CLEF 2008 |

CLEF 2008 - AGENDA

There will be 7 main evaluation tracks in 2008

Multilingual Document Retrieval (Ad-Hoc)

This track tests mono- and cross-language text retrieval. We offer a totally new main task for monolingual and cross-language search on library catalogue records. The task is organised in collaboration with The European Library (TEL) and searching will be on collections derived from the TEL archives in English, French, and German.  We also offer more traditional mono- and bilingual ad-hoc retrieval tasks on a very exciting Persian newspaper corpus: the Hanmshari collection. The "robust" task will be offered this year using a word sense disambiguated collection of news documents in English and offering mono- and bilingual tasks. Hard topics from previous years will be chosen to give the possibility of developing advanced techniques to deal with them. The track is coordinated by ISTI-CNR (IT), U.Padua (IT), U.Tehran (IR), U.Hildesheim (DE) and U. Basque Country (ES). See here for more information and also http://ixa2.si.ehu.es/clirwsd.

Scientific Data Retrieval (Domain-Specific)

Mono- and cross-language domain specific retrieval on structured bibliographic data for the social sciences is studied. The following corpora are provided: GIRT-4 for German/ English, CSA Sociological Abstracts for English, ISISS for Russian. Multilingual controlled vocabularies (English, German, Russian) and bi-directional mappings between terminologies are available. Topics are offered in English, German and Russian. The track is coordinated by GESIS-IZ Bonn. See http://www.gesis.org/en/research/information_technology/clef_ds.htm

Interactive Cross-Language Retrieval (iCLEF)

Interactive retrieval of images using the popular image perusal community Flickr (www.flickr.com) as a target database will again be studied. Flickr is a dynamic, rapidly changing database of images with textual comments provided by creators and viewers in a self-organizing ontology of tags (a so-called "folksonomy"). This labeling activity is naturally multilingual, reactive, and cooperative. In 2008, the focus will be on measuring relevance, user confidence/satisfaction and user behaviour on a larger scale than previous years; to serve this purpose, a single multilingual interface to Flickr will be user by all participants.
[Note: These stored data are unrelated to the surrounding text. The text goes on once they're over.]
/-- Why a command has no meaning. -/
inductive Refusal where
  /-- raised by exec for a command that has no meaning yet, naming it: safe -/
  | notModelled (mnemonic : String)
  deriving DecidableEq, Repr

/-! ## Time and the mesh (01) -/

/-- One island's copy of device time (R27, R28). -/
structure Island where
  /-- delay of the distribution word to it in ps, as the master measured it at the last cold reset -/
  delay : Nat := 0
  /-- its copy in ps, as the last word that reached it left it -/
  copy : Int := 0
  /-- the time-suspect flag -/
  suspect : Bool := false
  /-- device times of its steps within the last second -/
  steps : List Nat := []
  degraded : Bool := false
  deriving DecidableEq, Repr

/-- Every island with the delay of the word to it, as a cold reset measures it (R25, R27). -/
def measuredIslands : List (Nat × Island) := (List.range 208).map fun i => (i, { delay := Config.wordDelay i })

/-- TIME_STATE (R330). -/
inductive Align where
  | free | acquiring | aligned | holdover
  deriving DecidableEq, Repr

/-- The device time base and its alignment (R27, R327 to R332). -/
structure TimeSt where
  /-- device time in ns, modulo 2^64 (R14) -/
  now : Nat := 0
  /-- in Standby and Sleep, the always-on island keeps time from REFCLK_AON: the time it began at, and ns since (R517) -/
  aon : Option (Nat × Nat) := none
  /-- device time the last distribution word carried -/
  lastWord : Nat := 0
  islands : Tab Island := []
  state : Align := .free
  /-- ps from the upstream neighbour (TIME_OFFSET) -/
  offset : Int := 0
  upstream : Option Nat := none
  /-- Sync intervals in a row with the offset within 1.0 ns -/
  within : Nat := 0
  lastSync : Nat := 0
  holdSince : Nat := 0
  ppsOut : Bool := false
  ppsOutSince : Nat := 0
  ppsIn : Nat := 0
  /-- a TIME_SET not yet in effect: its TAI seconds and the device time of the write -/
  setPending : Option (Nat × Nat) := none
  /-- mean link delay PTP measures, per port, in ns -/
  linkDelay : Tab Nat := []
  /-- what each port's neighbour reports of its alignment, and its hops from the system manager -/
  neighbour : Tab Align := []
  hops : Tab Nat := []
  /-- instant of the last PPS_OUT rise -/
  ppsAt : Option Nat := none
  deriving DecidableEq, Repr

/-! ## Work queues (03) -/

/-- Work queue states in the order of R105. -/
inductive QState where
  | free | idle | running | waiting | paused | draining | error
  deriving DecidableEq, Repr

/-- A path whose accepted writes a flushing read covers (R53). -/
inductive FlushPath where
  | accel (port link : Nat)
  | edrad (link : Nat)
  | memory (die : Nat)
  deriving DecidableEq, Repr

/-- Where one translated piece of a tile lies (R162, R171, R177). -/
structure Piece where
  va : Nat
  len : Nat
  /-- 0 accelerator, 1 device memory, 2 host, 3 hub memory -/
  target : Nat
  port : Nat
  out : Nat
  /-- size of the leaf page that maps it, 0 for none (R186) -/
  page : Nat
  part : Nat
  pasid : Nat
  region : Nat
  deriving DecidableEq, Repr

/-- How far a tile has come. -/
inductive TileSt where
  /-- waits for a walk of its local buffers (R166) -/
  | walking
  /-- translated: it holds its translations (R177) -/
  | holding
  /-- every access it makes has ended -/
  | finished
  /-- it ended with this status, first offset not placed and page address (R58, R175, R186) -/
  | failed (status off addr : Nat)
  deriving DecidableEq, Repr

/-- One tile of an operation (R57). -/
structure Tile where
  off : Nat
  len : Nat
  st : TileSt := .walking
  /-- pieces of the local buffer (source of a PUT, destination of a GET, local side of a COPY) -/
  loc : List Piece := []
  /-- pieces of the host buffer of a COPY -/
  host : List Piece := []
  /-- offsets and lengths of the packets placed here (GET, COPY) -/
  placed : List (Nat × Nat) := []
  /-- bytes of a GET that will not come: offset, length, status, address (R566) -/
  refused : List (Nat × Nat × Nat × Nat) := []
  deriving DecidableEq, Repr

/-- How an operation ended (R58 to R64, R100). -/
structure Result where
  status : Nat
  cause : Nat := 0
  off : Nat := 0
  addr : Nat := 0
  zeroed : Bool := false
  deriving DecidableEq, Repr

/-- An issued WQE: one operation in flight (R73). -/
structure Op where
  /-- producer count of its WQE -/
  idx : Nat
  wqe : Wqe
  /-- operation length in bytes; the output length of a ROUND (R247) -/
  len : Nat := 0
  handle : Nat := 0
  opnum : Nat := 0
  tiles : List Tile := []
  /-- a completion-queue slot is reserved for it (R99) -/
  slot : Bool := true
  /-- its done record: status, offset, address (R138) -/
  done : Option (Nat × Nat × Nat) := none
  /-- decided outcome, before flushes -/
  result : Option Result := none
  /-- flushing reads before the flag: none issued yet, or how many are outstanding (R54) -/
  flush : Option Nat := none
  /-- tagged for a sample record (R503) -/
  tagged : Bool := false
  /-- instants of its stages (R504): doorbell accepted, fetched, issued, first tile translated, first packet or local write,
  arrival that decides the outcome, flushes returned; 0 for a stage that has not come -/
  doorbell : Nat := 0
  fetchAt : Nat := 0
  issued : Nat := 0
  xlateAt : Nat := 0
  readAt : Nat := 0
  netAt : Nat := 0
  flushAt : Nat := 0
  /-- one of these instants was taken under the time-suspect flag (R504) -/
  suspect : Bool := false
  /-- tiles of a streaming COLL_STEP released so far (R208) -/
  released : Nat := 0
  lastRelease : Nat := 0
  deriving DecidableEq, Repr
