/-- The one read-modify-write of an atomic at its target; outside the device it is an AtomicOp (R39). -/
def atomicWrite (op : Nat) (b : List Byte) (ps : List Piece) (new : Nat) (s : State) : State :=
  let (code, size, operand, compare) := atomicOut op b
  match ps with
  | q :: _ =>
    if q.inMemory then writePieces ps (leBytes size new) s
    else if q.target == 2 then toHost q.port (.atomic (hostTag s q.part q.pasid true) q.out code size operand compare) s
    else s.emit (.atomic q.target q.port q.out code size operand compare)
  | [] => s

/-- The done record of a performed atomic: its old value, which the result store holds (R139). -/
def atomicDone (e : End) (opnum : Nat) : Done :=
  { opnum := opnum, status := 0, off := 0xFFFFFFFF, addr := ((e.atomics.find? fun a => a.1 == opnum).map (·.2)).getD 0 }

/-- Perform an atomic: the checks, one read-modify-write, the flush that XPATH asks for, and its done record with the old value (R39, R54,
R139). The old value of memory outside the device comes from `ext`. -/
def performAtomic (h opnum : Nat) (e : End) (a : Arrival) (ext : List Byte) (s : State) : State :=
  let size := atomicSize a.opcode a.body
  let fail := fun (st ad : Nat) (s : State) => finishArrival h opnum { opnum := opnum, status := st, off := 0, addr := ad } s
  match atomicCheck h e a.opcode a.body s with
  | (.inl (st, ad), s) => fail st ad s
  | (.inr ps, s) =>
    match pathState s true ps with
    | .wait => s
    | .dead st => fail st 0 s
    | .go =>
      match badOffset s ps 0 with
      | some (_, u) => fail stMediaError 0 (mediaError u s)
      | none =>
        let old := ofLe (readPieces s ps ext) % 2 ^ (8 * size)
        let s := atomicWrite a.opcode a.body ps (atomicNew a.opcode a.body size old) (noteReads ps s)
        let paths := ps.foldl (fun l p => addPaths l (pathsOf s p)) []
        let s := setEnd h (fun e => { e with atomics := e.atomics ++ [(opnum, old)], paths := addPaths e.paths paths }) s
        if !a.xpath then finishArrival h opnum (atomicDone (endOf s h) opnum) s
        else
          sendFlushes paths (setArrival (arrKey h opnum) (fun a => { a with complete := true, body := [], flush := some paths.length }) s)

/-! ## Full arrival, notifications and flushes (R44, R46, R47, R54, R138) -/

/-- Every packet before a PSN has been accepted. -/
def inOrder (e : End) (psn : Nat) : Bool := !after 32 psn e.recvThrough

/-- No atomic or notification of an earlier request waits: an atomic, too, comes after every earlier notification of its connection (R48,
R49; log 127, DESIGN CHOICE). -/
def earlierDone (s : State) (h opnum psn : Nat) : Bool :=
  !(s.conn.arrivals.any fun x => x.1 / m24 == h && x.1 % m24 != opnum && !x.2.body.isEmpty && after 32 psn x.2.reqPsn)

/-- The operation has fully arrived, its request with it, and it is its turn where order counts: the flushes of a notification start when
every byte it covers is placed, an earlier atomic's too (R47, R52, R54). -/
def fullyArrived (s : State) (h opnum : Nat) (e : End) (a : Arrival) : Bool :=
  !a.complete && a.opcode != opGet &&
  (if isAtomic a.opcode then !a.body.isEmpty && inOrder e a.reqPsn && earlierDone s h opnum a.reqPsn
   else if a.opcode == opNotify then !a.body.isEmpty && inOrder e a.reqPsn && earlierDone s h opnum a.reqPsn
   else a.placed + a.refused == a.length &&
     (a.opcode != opPutNotify || (!a.body.isEmpty && inOrder e a.reqPsn && earlierDone s h opnum a.reqPsn)))

/-- Run and arrival counters a collective's transfer asks for (R209, R212, R281). -/
def collNote (e : End) (a : Arrival) (s : State) : State :=
  match e.coll with
  | some (g, slot1, rank, _) =>
    match a.note with
    | some c => if slot1 == 0 then addArrival (groupOf s g) rank s else addRunCounter (slot1 - 1) rank c s
    | none => s
  | none => s

/-- After its flushes an operation without a notification ends; one with it waits for NOTIFICATION_APPLY. -/
def afterFlush (h opnum : Nat) (s : State) : State :=
  let k := arrKey h opnum
  match tget s.conn.arrivals k with
  | none => s
  | some a =>
    if a.noteDue then setArrival k (fun a => { a with flush := some 0 }) s
    else if isAtomic a.opcode then finishArrival h opnum (atomicDone (endOf s h) opnum) s
    else
      let s := if a.low.isNone && collective a.opcode then collNote (endOf s h) a s else s
      finishArrival h opnum (doneOf opnum a) s

/-- OPERATION_FULLY_ARRIVED: an operation's placed plus refused bytes reach its length; the target flushes, applies the notification and queues a done record (R138). -/
def execOperationFullyArrived (h opnum : Nat) (ext : List Byte) (s : State) : Res := .next <|
  let e := endOf s h
  match tget s.conn.arrivals (arrKey h opnum) with
  | none => s
  | some a =>
    when_ (running s && e.isOpen && !e.initiator && inCache s h && fullyArrived s h opnum e a) s <|
      if isAtomic a.opcode then performAtomic h opnum e a ext s
      else
        let paths := if !a.xpath then [] else if a.noteDue then e.paths else a.paths
        let s := setArrival (arrKey h opnum) (fun a => { a with complete := true, flush := some paths.length }) s
        let s := if a.xpath && a.noteDue then setEnd h (fun e => { e with paths := [] }) s else s
        if paths.isEmpty then afterFlush h opnum s else sendFlushes paths s

/-- The status a notification is refused with, OK where it is applied (R46, R173). -/
def noteCheck (die : Nat) (e : End) (b : List Byte) (s : State) : Nat × State :=
  match regionOf e die (Req.rkey b) s with
  | (none, s) => (stMediaError, s)
  | (some r, s) =>
  if !remoteKeyOk e r (Req.rkey b) then (stRemoteKey, s)
  else if !Region.notify r then (stRemoteRights, s)
  else
    match tget s.q.ctrs (Req.rcounter b) with
    | some c => if c.part == Region.part r && c.pasid == Region.pasid r then (stOk, s) else (stRemoteRights, s)
    | none => (stRemoteRights, s)

/-- Apply a notification whose bytes are placed and flushed, in connection order; a failed operation's is not applied (R46, R49,
R61; log 43, DEDUCED). -/
def execNotificationApply (h opnum : Nat) (s : State) : Res := .next <|
  let e := endOf s h
  let k := arrKey h opnum
  match tget s.conn.arrivals k with
  | none => s
  | some a =>
    let ok := running s && e.isOpen && inCache s h && a.complete && a.noteDue && a.flush == some 0 && inOrder e a.reqPsn && earlierDone s h opnum a.reqPsn
    when_ ok s <|
      if a.low.isSome then finishArrival h opnum (doneOf opnum a) s
      else
        let (st, s) := noteCheck (dieOfEnd h) e a.body s
        if st != stOk then
          let off := if a.opcode == opNotify then 0 else a.length
          finishArrival h opnum { opnum := opnum, status := st, off := off, addr := 0 } (if st == stMediaError then s else countXlate e (dieOfEnd h) 5 s)
        else
          let s := addCounter (Req.rcounter a.body) (Req.low a.body) s
          let s := tally 0x30 1 { die := dieOfEnd h, part := e.part } s
          finishArrival h opnum (doneOf opnum a) s

/-- A flushing read returns; after the last one the flag is written (R54, R138, R185). -/
def execFlushingReadReturn (f : FlushOf) (s : State) : Res := .next <|
  if !running s then s
  else
    match f with
    | .op wq idx =>
      match findOp s wq idx with
      | some o =>
        match o.flush with
        | some (n + 1) =>
          let s := onOp wq idx (fun o => stampOp s wq (fun o t => { o with flush := some n, flushAt := t }) o) s
          if n == 0 && (s.xl.invals.all fun i => !(i.2.wq == wq && i.2.idx == idx)) then completeOp wq idx [] (ungate o.handle o.opnum s) else s
        | _ => s
      | none => s
    | .arrival h n =>
      match tget s.conn.arrivals (arrKey h n) with
      | some a =>
        match a.flush with
        | some (k + 1) =>
          let s := setArrival (arrKey h n) (fun a => { a with flush := some k }) s
          (if k == 0 then afterFlush h n s else s)
        | _ => s
      | none => s
    | .inval n =>
      match tget s.xl.invals n with
      | some i =>
        match (findOp s i.wq i.idx).bind (·.flush) with
        | some (k + 1) =>
          let s := onOp i.wq i.idx (fun o => stampOp s i.wq (fun o t => { o with flush := some k, flushAt := t }) o) s
          (if k == 0 && i.step == 4 then endInval n i s else s)
        | _ => s
      | none => s
    | .tree g rank base => treeFlushed g rank base s
    | .part p key =>
      { s with part := { s.part with parts := tmod s.part.parts p fun x =>
        { x with resets := tmod x.resets key fun r => { r with flushes := r.flushes - 1 } } } }
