/-- GROUP_JOIN: A member is joined with a window, a slice and an arrival counter, and the join is forwarded to the home device (R194). -/
def execGroupJoin (s : State) : Res := .next <|
  onWrite s 0x5200 0 0 (fun _ => true) fun w c s =>
    let d := c.data
    let g := field d 0 2
    let ep := field d 2 2
    let key := field d 4 4
    let p := joinPart s w ep key
    let j : Join := { ep := ep, key := key, base := field d 8 8, len := field d 16 8, ctr := field d 24 4, pasid := field d 28 4, part := p }
    let gr := groupOf s g
    if w.priv == 1 && (!isOwn s ep || p != w.part) then (rDenied, s)
    else
      match gr.state, rankOf gr ep with
      | .free, _ => (rInvalid, s)
      | _, none => (rInvalid, s)
      | _, some r =>
        if !isOwn s ep || !joinOk s gr p j then (rInvalid, s)
        else (rDone, (setGroup g (fun x => { x with joins := tset x.joins r j }) s).emit (.coll 1 g (homeOf gr) (joinArgs r j)))

/-- Ends of the group connections of a local member. -/
def rankConns (gr : Group) (rank : Nat) : List Nat := (gr.conns.filter fun x => x.1 / 2 ^ 16 == rank).map (·.2)

/-- A member's join goes, with its group connections: a Ready group is Forming again, until a new member table has come and the connections
it needs are open (R195). -/
def leaveMember (g rank : Nat) (s : State) : State :=
  let s := closeConns (rankConns (groupOf s g) rank) s
  setGroup g (fun x => { x with joins := tdel x.joins rank, homeJoins := tdel x.homeJoins rank, table := [],
                                conns := tkeep x.conns fun k _ => k / 2 ^ 16 != rank,
                                state := if x.state == .ready then .forming else x.state }) s

/-- GROUP_LEAVE: A member leaves its group, and the group returns to Forming (R195). -/
def execGroupLeave (s : State) : Res := .next <|
  onWrite s 0x5201 0 0 (fun _ => true) fun w c s =>
    let g := field c.data 0 2
    let ep := field c.data 2 2
    let gr := groupOf s g
    match rankOf gr ep with
    | some r =>
      match tget gr.joins r with
      | some j => if w.priv == 1 && j.part != w.part then (rDenied, s) else (rDone, leaveMember g r s)
      | none => (rInvalid, s)
    | none => (rInvalid, s)

/-- Devices that hold a member, each once. -/
def memberDevices (gr : Group) : List Nat := (gr.members.map epDev).eraseDups

/-- JOIN_ARRIVAL: the home device receives a join, and once every member has joined it sends the member table to every member device (R194). -/
def execJoinArrival (g rank : Nat) (j : Join) (s : State) : Res := .next <|
  let gr := groupOf s g
  when_ (running s && gr.live && isOwn s (homeOf gr) && Nat.blt rank gr.n && nth gr.members rank == j.ep) s <|
    let s := setGroup g (fun x => { x with homeJoins := tset x.homeJoins rank j }) s
    let gr := groupOf s g
    if gr.homeJoins.length == gr.n then
      let args := gr.homeJoins.flatMap fun x => joinArgs x.1 x.2
      s.emits ((memberDevices gr).map fun d => .coll 2 g d args)
    else s

/-! ## Group connections and tree edges (R206, R255, R297) -/

/-- Open one group or schedule connection as a Connecting end. -/
def openColl (g slot1 rank peer : Nat) (s : State) : Option Nat × State :=
  let gr := groupOf s g
  match tget gr.joins rank with
  | none => (none, s)
  | some j =>
    let die := memberDie s j.ep
    match freeHandle s die with
    | none => (none, s)
    | some h =>
      let (e, s) := newEnd { initiator := true, state := .connecting, localEp := j.ep, peerEp := nth gr.members peer, part := j.part,
                             pasid := j.pasid, spray := 2, coll := some (g, slot1, rank, peer) } (cfg s 0x4101 1) s
      (some h, sendConnectReq h (addEnd h e s))

/-- An end that is open or about to be. -/
def End.usable (e : End) : Bool := e.isOpen || e.state == .connecting

/-- Open connections for (local rank, peer) pairs that have none, or have a broken one; answers whether all could be made (log 44,
DEDUCED). -/
def openAll (g slot1 : Nat) (have_ : Tab Nat) : List (Nat × Nat) → State → Bool × Tab Nat × State
  | [], s => (true, have_, s)
  | (r, p) :: t, s =>
    match tget have_ (r * 2 ^ 16 + p) with
    | some h =>
      if (endOf s h).usable then openAll g slot1 have_ t s
      else
        match openColl g slot1 r p (closeConns [h] s) with
        | (some h, s) => openAll g slot1 (tset have_ (r * 2 ^ 16 + p) h) t s
        | (none, s) => (false, have_, s)
    | none =>
      match openColl g slot1 r p s with
      | (some h, s) => openAll g slot1 (tset have_ (r * 2 ^ 16 + p) h) t s
      | (none, s) => (false, have_, s)

/-- Directions in which a tree entry has neighbours (R296). -/
def treeDirs (e : BitVec 128) : List Nat :=
  (if fld e 109 107 < 6 then [fld e 109 107] else []) ++ maskBits 6 (fld e 106 101)

def edgesOn (s : State) (die : Nat) : Nat := (s.ar.edges.filter fun e => e.1 / 2 ^ 14 == die).length

/-- Lowest edge number free on a port die. -/
def freeEdge (s : State) (die : Nat) : Option Nat :=
  ((List.range (min 16384 (edgesOn s die + 1))).map fun i => die * 2 ^ 14 + i).find? fun k => (tget s.ar.edges k).isNone

/-- An edge of a tree, and the half of its connection at this port die, which opens once its other end is known (R255, R297). -/
def addEdge (key g tree dir : Nat) (s : State) : State :=
  let root := fld (tgetD s.fab.trees tree 0) 76 61
  let e : End := { initiator := false, state := .connecting, localEp := root, peerEp := root, part := 0xF }
  { s with ar := { s.ar with edges := tset s.ar.edges key { tree := tree, dir := dir, group := g } },
           conn := { s.conn with ends := tset s.conn.ends (edgeHalf key) e } }
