-- ==== Sys2Proof/Machine/Sched.lean ====
section
/-! DEFINITION. Compiled schedules: loading and checking an image, the chanter's steps and what each does, the end of a run. -/

namespace Sys2Proof.Machine

/-! ## The image (R211, R212, R295) -/

abbrev StepW := BitVec 256

def Step.time (x : StepW) : Nat := fld x 255 224
def Step.op (x : StepW) : Nat := fld x 223 220
def Step.src (x : StepW) : Nat := fld x 219 218
def Step.notify (x : StepW) : Bool := flag x 217
def Step.last (x : StepW) : Bool := flag x 216
def Step.peer (x : StepW) : Nat := fld x 215 200
def Step.route (x : StepW) : Nat := fld x 199 188
def Step.ctr (x : StepW) : Nat := fld x 187 184
def Step.length (x : StepW) : Nat := fld x 183 152
def Step.srcOff (x : StepW) : Nat := fld x 151 112
def Step.dstOff (x : StepW) : Nat := fld x 111 72
def Step.member (x : StepW) : Nat := fld x 71 56

def sSend : Nat := 1
def sSendAcc : Nat := 2
def sTreeAcc : Nat := 3
def sMcast : Nat := 4
def sLocalAcc : Nat := 5
def sRound : Nat := 6
def sWaitCount : Nat := 7
def sTransform : Nat := 8
def sCopy : Nat := 9

abbrev SchedHdr := BitVec 1024

def SHdr.accOp (h : SchedHdr) : Nat := fld h 983 980
def SHdr.accFmt (h : SchedHdr) : Nat := fld h 979 976
def SHdr.exact (h : SchedHdr) : Bool := flag h 975
def SHdr.routes (h : SchedHdr) : Nat := fld h 971 960
def SHdr.group (h : SchedHdr) : Nat := fld h 959 944
def SHdr.inExtent (h : SchedHdr) : Nat := fld h 927 888
def SHdr.outExtent (h : SchedHdr) : Nat := fld h 887 848
def SHdr.duration (h : SchedHdr) : Nat := fld h 847 816
def SHdr.gateCycle (h : SchedHdr) : Nat := fld h 815 784
def SHdr.tc1Open (h : SchedHdr) : Nat := fld h 783 752
/-- Steps of engine die e. -/
def SHdr.steps (h : SchedHdr) (e : Nat) : Nat := fld h (511 + 32 * e) (480 + 32 * e)

/-- The number that n bytes at an offset spell. -/
def wordAt (d : List Byte) (off n : Nat) : Nat := ofLe (slice d off n)

/-- Step lists of the engine dies, which follow one another. -/
def stepLists (d : List Byte) (h : SchedHdr) : Nat → Nat → Tab (List StepW)
  | 0, _ => []
  | n + 1, off =>
    let e := 7 - n
    let k := SHdr.steps h e
    let l := (List.range k).map fun i => BitVec.ofNat 256 (wordAt d (off + 32 * i) 32)
    if k == 0 then stepLists d h n off else (e, l) :: stepLists d h n (off + 32 * k)

/-! ## Loading (R214, R215, R216) -/

/-- Bytes that a key, address and length name in device memory, in the context of the key's region. -/
def deviceBytes (key addr len : Nat) (s : State) : Option (List Byte) × State :=
  let r := tgetD s.xl.regions (keyIndex key) 0
  match localSpan (firstEngine s) (Region.part r) (Region.pasid r) key addr len .read (· == 1) true s with
  | (.ok ps, s) => (if (badOffset s ps 0).isSome then none else some (readPieces s ps []), noteReads ps s)
  | (_, s) => (none, s)

/-- SCHED_LOAD: A schedule load starts verification of an image into a slot (R214). -/
def execSchedLoad (s : State) : Res := .next <|
  onWrite s 0x5300 0 0 (fun _ => true) fun _ c s =>
    let d := c.data
    let n := field d 0 1
    if gen1 s then (rInvalid, s)
    else if 15 < n then (rNoResource, s)
    else
      let x := tgetD s.coll.slots n {}
      if x.state == .verifying || x.state == .resident then (rBusy, s)
      else
        let x' : Slot := { state := .verifying, key := field d 1 4, addr := field d 5 8, len := field d 13 4 }
        (rDone, { s with coll := { s.coll with slots := tset s.coll.slots n x' } })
The track is coordinated by UNED, Madrid, (ES). See http://nlp.uned.es/iCLEF for details.

Multiple Language Question Answering (QA@CLEF).

Both main tasks (QA) and exercises (AVE, QAST, QA-WSD) are proposed. The main task scenario is event-targeted QA on a heterogeneous document collection (news articles and Wikipedia). Many monolingual and cross-language sub-tasks are offered: Basque, Bulgarian, Dutch, English, French, German, Italian, Portuguese, Romanian and Spanish are proposed as both query and target languages; other query languages may be added. The additional exercises are the following:

The track is organized by several institutions (one for each source language) and jointly coordinated by CELCT, Trento (IT) and UNED, Madrid (ES). See http://clef-qa.itc.it/ and http://nlp.uned.es/clef-qa/

Cross-Language Image Retrieval (ImageCLEF)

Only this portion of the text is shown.